Scan the listing below. Return every line containing the string "false".

* Records for this task *
#####
-- ==== Sys2Proof/Machine/Jtag.lean ====
section
/-! DEFINITION. The test access port: one scan of the data register that an instruction selects (spec/22 R469; spec/24
R503). A row loads its instruction, then captures, shifts and updates once. -/

namespace Sys2Proof.Machine

open Sys2Proof

/-- Boundary-register cells: pin, DPS, AWG and digitizer balls, PERST#, CLKREQ#, flash, cell port, event lines, XREF
(R502, R503). -/
def boundaryLength : Nat := 1024 + 384 + 96 + 2 + 13 + 8 + 8 + 1

/-- A scan of a register that has captured `old`: the bits shifted out, and what the register then holds. -/
def scan (old shift : List Bool) : List Bool × List Bool :=
  ((old ++ shift).take shift.length, (old ++ shift).drop shift.length)

/-- The bits of a number, the lowest shifted out first. -/
def bitsFrom (n w : Nat) : List Bool := (List.range w).map (fun i => bitOf n i)

/-- A scan of the bypass register under instruction `ir`: one bit, captured 0. -/
def State.bypassScan (s : State) (ir : Nat) (shift : List Bool) : State :=
  { s with jtag := { s.jtag with ir := ir, out := (scan [false] shift).1 } }

/-- EXTEST, CLAMP and HIGHZ are permitted: no program runs, and every DPS channel is in state 0 (R469). -/
def State.scanFree (s : State) : Bool := s.programs.isEmpty && (List.range 64).all (fun n => decide (s.dpsState n = 0))

/-- The ball of pin p, row and column (R501). -/
def pinBall (p : Nat) : Nat × Nat :=
  let c := p / 32
  let i := p % 32
  (3 + 9 * (c / 4) + 1 + 2 * (i / 8), 1 + 16 * (c % 4) + 2 * (i % 8))

/-- The boundary-register cell of pin p, counted from the lowest position: 32 cells in rows 1 and 2, then for every four
clusters four rows of 32 pins and one of 60 analog balls (R501 to R503). -/
def pinCell (p : Nat) : Nat :=
  let c := p / 32
  let i := p % 32
  32 + 188 * (c / 4) + 32 * (i / 8) + 8 * (c % 4) + i % 8

/-- What cell k drives on its output or bidirectional ball under EXTEST or CLAMP; none otherwise (R469, R503). -/
def State.cellDrives (s : State) (k : Nat) : Option Bool :=
  if s.scanFree && (decide (s.jtag.ir = 0x00) || decide (s.jtag.ir = 0x04)) then some (s.jtag.latches.getD k false) else none

/-- The voltage on pin p's ball, µV, none at high impedance: 0 V or 1.8 V from its cell under EXTEST or CLAMP, high impedance
under HIGHZ and while the device is in reset, else the driver's (R474, R491, R503). -/
def State.pinAtBall (s : State) (p : Nat) : Option Int :=
  match s.cellDrives (pinCell p) with
  | some b => some (if b then 1800000 else 0)
  | none => if (s.scanFree && decide (s.jtag.ir = 0x05)) || s.inReset then none else s.ballVoltage p

/-- A capture and scan of the boundary register, whose update latches then hold the bits shifted in. -/
def State.boundaryScan (s : State) (ir : Nat) (shift balls : List Bool) : State :=
  let r := scan ((balls ++ List.replicate boundaryLength false).take boundaryLength) shift
  { s with jtag := { s.jtag with ir := ir, latches := r.2, out := r.1 } }

/-- EXTEST. -/
def doExtest (shift balls : List Bool) (s : State) : State :=
  if s.scanFree then s.boundaryScan 0x00 shift balls else s.bypassScan 0xFF shift

/-- SAMPLE/PRELOAD. -/
def doSamplePreload (shift balls : List Bool) (s : State) : State := s.boundaryScan 0x02 shift balls

/-- The IDCODE register (R469). -/
def State.idcode (s : State) : Nat :=
  bitsOf Config.revision.toNat 0 4 * 2 ^ 28 + s.fuse.deviceId * 2 ^ 12 + Config.mfrId.toNat * 2 + 1

/-- IDCODE. -/
def doIdcode (s : State) : State := { s with jtag := { s.jtag with ir := 0x01, out := bitsFrom s.idcode 32 } }

/-- CLAMP and HIGHZ: the bypass register, with the outputs held or at high impedance while the instruction is in force. -/
def doJtagClamp (shift : List Bool) (s : State) : State := s.bypassScan (if s.scanFree then 0x04 else 0xFF) shift
def doHighz (shift : List Bool) (s : State) : State := s.bypassScan (if s.scanFree then 0x05 else 0xFF) shift

/-- Codes that select another register than the bypass. -/
def jtagCodes : List Nat := [0x00, 0x01, 0x02, 0x04, 0x05, 0x20, 0x21]

/-- BYPASS, or a reserved code. -/
def doBypass (code : Nat) (shift : List Bool) (s : State) : State :=
  if jtagCodes.contains code then s else s.bypassScan code shift

/-- Debug is open: the fuses open it, and the device has booted (R453, R457). -/
def State.debugNow (s : State) : Bool := s.debugOpen && s.flag Reg.SEC_STATUS_BOOTED && !s.inReset

/-- The first access with debug open sets DEBUG_USED and raises SECURITY with INFO 3 (R469). -/
def State.debugUsed (s : State) : State :=
  if s.flag Reg.SEC_STATUS_DEBUG_USED then s else (s.setFlag Reg.SEC_STATUS_DEBUG_USED true).security 3

/-- DEBUG_ACCESS: the register captures the data of the access before; the update performs one 64-bit access, which
follows R10 but not R11 (R469). -/
def doDebugAccess (d : BitVec 96) (s : State) : State :=
  let x := d.toNat
  let shift := bitsFrom x 96
  if !s.debugNow then s.bypassScan 0xFF shift
  else
    let a := bitsOf x 72 20
    let s1 := ({ s with jtag := { s.jtag with ir := 0x20, out := bitsFrom s.jtag.data 96 } } : State).debugUsed
    let wrong := decide (a % 8 ≠ 0)
    let s2 := if bitOf x 95 then s1.barForce a true (bitsOf x 0 64) else if wrong then s1.badAccess a else s1
    let v := if bitOf x 95 then bitsOf x 0 64 else if wrong then 2 ^ 64 - 1 else s1.barRead a
    { s2 with jtag := { s2.jtag with data := v + 2 ^ 64 } }

/-- DEBUG_STATUS (R469). -/
def doDebugStatus (s : State) : State :=
  let v := b2n s.debugNow + 2 * s.fld Reg.SEC_STATUS_DEBUG_USED
  { s with jtag := { s.jtag with ir := 0x21, out := bitsFrom v 8 } }

end Sys2Proof.Machine
end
#####
* Your response *
  { s with jtag := { s.jtag with ir := ir, out := (scan [false] shift).1 } }
  if s.scanFree && (decide (s.jtag.ir = 0x00) || decide (s.jtag.ir = 0x04)) then some (s.jtag.latches.getD k false) else none
  let r := scan ((balls ++ List.replicate boundaryLength false).take boundaryLength) shift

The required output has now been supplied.